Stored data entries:
^^^^^^^^^^^^^^^^
/-- The round of a contribution: the one of its number, or else the next that takes it; the fuel bounds the rounds that do not
(17 R317, R329; DEDUCED, log 59). -/
def State.roundOf (s : State) (c : Contribution) : Nat → Nat → Nat
  | 0, k => k
  | n + 1, k =>
    if s.rounds.any fun r => sameRed r.first c && r.first.round = k && r.closedTo c.origin.src then State.roundOf s c n (k + 1) else k

/-- A contribution joins its round (17 R315); one that was sealed under an old key is dropped and counted (17 R329). -/
def State.joinRound (s : State) (c : Contribution) : State :=
  match s.stale c.job c.origin.src c.tag with
  | some r => s.dropStale r
  | none =>
    let k := s.roundOf c s.rounds.length c.round
    let c1 := { c with round := k }
    let s1 := if k = c.round then s else s.setRedCount c1 (k + 1)
    match s1.rounds.find? fun r => sameRed r.first c1 && r.first.round = k with
    | some r => State.flushRounds
        { s1 with rounds := s1.rounds.map fun x => if x.id = r.id then { r with parts := r.parts ++ [c1] } else x } c1
        (s1.rounds.length + 1)
    | none =>
      let r : Round := { id := s.tick, first := c1, parts := [c1], until_ := s.now + s.timeout, lost := [] }
      State.flushRounds { s1 with rounds := s1.rounds ++ [r] } c1 (s1.rounds.length + 1)

/-- RRED (17 R314). -/
def execRred (h : Hdr) (fn : FoldFn) (ty : Ty) (d a b c : Opd) (s : State) : Out :=
  s.issue (.rred h fn ty d a b c) fun g h =>
    (s.unq g.id).withBinding g h b fun x p k bd =>
      let w := ty.bits / 8
      let src := rd64 g h c
      let base := rd64 g h a
      let bad (t : Trap) : Out := .next ((s.unq g.id).trap g h t)
      if !p.ok bd.pat || !p.single bd.pat then bad { cause := .pattern }
      else if !p.ok src || patNself src || patAck src || !inBox p.coord (p.box src) then bad { cause := .pattern }
      else if base.toNat % (32 * w) ≠ 0 then bad { cause := .align, info := base }
      else match s.checkRemote x h (32 * w) [(0, base)] with
        | .inl t => bad { t with lanes := 0 }
        | .inr b0 =>
          if (lanesOf g h).isEmpty then .next ((s.unq g.id).retire g h)
          else s.withAllowance g h k ((32 * w + 255) / 256) fun s1 =>
            let dst := (p.box bd.pat).map (·.1)
            let s2 := (s1.retire g h).expectAcks g bd [dst] s.tick (some (s.now + s.timeout))
            let ct : Contribution :=
              { job := p.jobNo, origin := { src := p.coord, slot := k, seq := s.tick }, dst, base := base.toNat - b0, op := fn
                ty, srcPat := resolvePat p.sizes p.coord src, round := 0
                elems := (foldVals g h fn ty d).map fun v => BitVec.ofNat 64 v, msOff := bd.dst
                ack := patAck bd.pat && bd.ms ≠ 0, tag := s.tick }
            let n := s2.redCount ct
            .next (((s2.noteSent g.id p s.tick).setRedCount ct (n + 1)).joinRound { ct with round := n })

/-- RATOM and RLD: one destination, the checks of RST, one unit, and a response that is awaited (17 R319 to R322).
DEDUCED, log 47. -/
def State.remoteRead (s : State) (i : Instr) (ty : Ty) (d a slot : Opd) (load : Bool)
    (op : Group → Hdr → List (Nat × Nat) → RemOp) : Out :=
  s.issue i fun g h =>
    (s.unq g.id).withBinding g h slot fun c p k b =>
      let bad (t : Trap) : Out := .next ((s.unq g.id).trap g h t)
      if !p.ok b.pat || !p.single b.pat then bad { cause := .pattern }
      else
        let addrs := remoteAddrs g h a
        match s.checkRemote c h (ty.bits / 8) addrs with
        | .inl t => bad t
        | .inr base =>
          let g1 := if d.isZ then g.pushZero h else g
          if addrs.isEmpty then .next ((s.unq g.id).retire g1 h)
          else s.withAllowance g h k 1 fun s1 =>
            let dst := (p.box b.pat).map (·.1)
            let s2 := s1.addLoad g1 h (ldst d ty.regs) (.remote ty h.g b.ms b.cluster addrs (s.now + s.timeout))
            let s3 := if load then s2 else s2.expectAcks g b [dst] s.tick (some (s.now + s.timeout))
            let body := mkBody s p k b (op g h (addrs.map fun y => (y.1, y.2.toNat - base)))
              (if load then [] else ackTo b p.coord s.tick) s.tick
            .next (s3.send c.part p b 1 (if load then { body with msOff := 0 } else body))

def execRatom (h : Hdr) (fn : AtomFn) (ty : Ty) (d a b c : Opd) (s : State) : Out :=
  s.remoteRead (.ratom h fn ty d a b c) ty d a c false fun g h offs =>
    .atom fn ty (offs.map fun y =>
      let x := atomArg g h fn ty b y.1
      (y.1, y.2, BitVec.ofNat 64 (x % 2 ^ ty.bits), BitVec.ofNat 64 (x / 2 ^ ty.bits)))

def execRld (h : Hdr) (ty : Ty) (d a b : Opd) (s : State) : Out :=
  s.remoteRead (.rld h ty d a b) ty d a b true fun _ _ offs => .load (ty.bits / 8) offs

/-- RCOPY (17 R323). In a context without a FABRIC range it traps with PROT, after the checks of its own entry and with DST of
the template in %tinfo (17 R302; DEDUCED, log 96). -/
def execRcopy (h : Hdr) (a b : Opd) (s : State) : Out :=
  s.issue (.rcopy h a b) fun g h =>
    s.withBinding g h a fun c p k bd =>
      let x := rd64 g h b
      let i := apIndex x
      match (if bitsN x.toNat 63 54 ≠ 0 || 4096 ≤ i then none else c.template? i) with
      | none => .next (s.trap g h { cause := .tmpl })
      | some t =>
        if !tmplRemote t || 1 < nat8 t 0 1 || bitsN (nat8 t 2 2) 2 2 = 1 then .next (s.trap g h { cause := .tmpl })
        else if (s.fabricRange c).isNone then .next (s.trap g h { cause := .prot, info := word64 t 0x10 })
        else
          let (id, s1) := (s.retire g h).fresh
          let s2 := s1.expectAcks g bd (p.dests bd.pat) id none
          .next (s2.offer
            { id, ctx := g.id.ctx, gid := some g.id, task := g.id.task, cluster := g.site.cluster, channel := bitsN x.toNat 53 48
              idx := i, tmpl := t, param := apParam x, vectorOnly := s.vectorOnly g.id, remote := some (k, bd)
              st := .queued })

/-! The switches (17 R326, R327). -/

/-- An operation comes after another of the same sender and slot. -/
def laterThan (x y : Landing) : Bool :=
  x.origins.any fun a => y.origins.any fun b => a.src = b.src && a.slot = b.slot && b.seq < a.seq

/-- The copy may move: no earlier operation of its slot toward the same devices is under way. -/
def State.mayMove (s : State) (f : FCopy) : Bool :=
  !s.fcopies.any fun y => y.body.job = f.body.job && laterThan f.body y.body && (meet f.reach y.reach).isSome

/-- What a switch sends for a copy that came by a port (17 R327). -/
def expand (net : List Switch) (n : Nat) (x : Option Nat) (f : FCopy) : List FCopy × List (List Nat) :=
  let (on, here) := fanOut net n x f.reach
  (on.map fun (m, y, b) => { f with reach := b, at_ := some (m, y) }, here)

/-- A copy takes its next hop. -/
def State.hop (s : State) (i : Nat) (f : FCopy) : State :=
  let p := s.place f.part
  let s1 : State := { s with fcopies := s.fcopies.eraseIdx i }
  match f.at_ with
  | none =>
    let own := inBox p.coord f.reach
    let s2 := if own && !f.nself then s1.deliver p.coord f.body else s1
    match p.entry f.reach with
    | none => s2
    | some x => { s2 with fcopies := s2.fcopies.take i ++ [{ f with at_ := some x }] ++ s2.fcopies.drop i }
  | some (n, x) =>
    let (copies, here) := expand p.switches n x f
    let s2 : State := { s1 with fcopies := s1.fcopies.take i ++ copies ++ s1.fcopies.drop i }
    here.foldl (fun s c => s.deliver c f.body) (s2.passOn f.part (bodySlot f.body) (some n) f.cost)

/-- SWITCH_COPY: the n-th copy under way, or a peer's contribution that meets its round. -/
def execSwitchCopy (n : Nat) (fromPeer : Option Contribution) (s : State) : Out :=
  match fromPeer with
  | some c => .next (s.joinRound c)
  | none =>
    match s.fcopies[n]? with
    | none => .next s
    | some f => if s.mayMove f then .next (s.hop n f) else .next s

/-! Milestones of slots. -/

/-- An update of a slot's milestone: for a context that is saved out, in global form a change to published memory, in
window form dropped and reported (19 R343). DEDUCED, log 56. -/
def State.slotUpd (s : State) (ctx cluster : Nat) (ms : W64) (u : MsUpd) : State :=
  match s.ctx? ctx with
  | none => s
  | some c =>
    if c.st = .saved && ms.msb then s.reportCtx ctx (discardReport ctx 6 0 ms.toNat) else s.updRef ctx 0 cluster ms u

/-- The destination milestone of an abandoned round takes ERR 6, when one is named: the error lands there as an operation's would, in
the order of its contributors' slots (17 R317, R324; 13 R244). -/
def State.roundFails (s : State) (r : Round) : State :=
  let off := match firstOf r.parts with | some f => f.msOff | none => 0
  match s.partAt r.first.job r.first.dst with
  | none => s
  | some part =>
    if off = 0 then s
    else
      let body : Landing :=
        { job := r.first.job, dst := r.first.dst, origins := r.parts.map (·.origin), op := .void 6, msOff := off, acks := []
          tag := r.first.tag }
      { s with landings := s.landings ++ [{ part, waits := [], body }] }

/-- What the sender of a contribution waits for, where that is a partition of this package (17 R317). -/
def State.awaitOf (s : State) (c : Contribution) : Option Await :=
  s.awaits.find? fun a => a.tag = c.tag
    && (match s.ctx? a.ctx with | some x => s.partAt c.job c.origin.src = some x.part | none => false)

/-- ROUND_TIMEOUT: the n-th round, while it lacks a contribution, is abandoned; its later contributions begin the next (17 R317). DEDUCED, log 59. -/
def execRoundTimeout (n : Nat) (s : State) : Out :=
  match s.rounds[n]? with
  | none => .next s
  | some r =>
    if s.now < r.until_ || s.whole r then .next s
    else
      let s1 : State := State.passRound { s with rounds := s.rounds.filter fun x => x.id ≠ r.id } r
      let s2 := (coordsOf (s.srcBox r.first)).foldl (fun s c =>
        let k := { r.first with origin := { r.first.origin with src := c } }
        if s.redCount k ≤ r.first.round then s.setRedCount k (r.first.round + 1) else s) s1
      let s3 := r.parts.foldl (fun s c =>
        match s.awaitOf c with
        | none => s
        | some a => State.slotUpd { s with awaits := s.awaits.erase a } a.ctx a.cluster a.ms (.fail 6)) s2
      .next ((s3.roundFails r).flushRounds r.first s.rounds.length)

/-! Landing (17 R324, R325; 12 R241). -/

/-- The check of some bytes at a destination. -/
inductive LChk where
  | fail (err : Nat)
  | miss (ms : List (Miss × Bool))
  | moving
  | ok (ps : List Piece)

/-- The job context of a partition with its FABRIC range. -/
def State.jobRange (s : State) (part : Nat) : Option (Ctx × Range) :=
  match s.jobCtx part with
  | none => none
  | some n => match s.ctx? n with
    | none => none
    | some c => (s.fabricRange c).map fun r => (c, r)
^^^^^^^^^^^^^^^^
WHAT TO WORK ON: The reply should hold only the lines from the top of the records through the line that has "(17 R329). -/", each one exact.

EXPECTED OUTPUT:
/-- The round of a contribution: the one of its number, or else the next that takes it; the fuel bounds the rounds that do not
(17 R317, R329; DEDUCED, log 59). -/
def State.roundOf (s : State) (c : Contribution) : Nat → Nat → Nat
  | 0, k => k
  | n + 1, k =>
    if s.rounds.any fun r => sameRed r.first c && r.first.round = k && r.closedTo c.origin.src then State.roundOf s c n (k + 1) else k

/-- A contribution joins its round (17 R315); one that was sealed under an old key is dropped and counted (17 R329). -/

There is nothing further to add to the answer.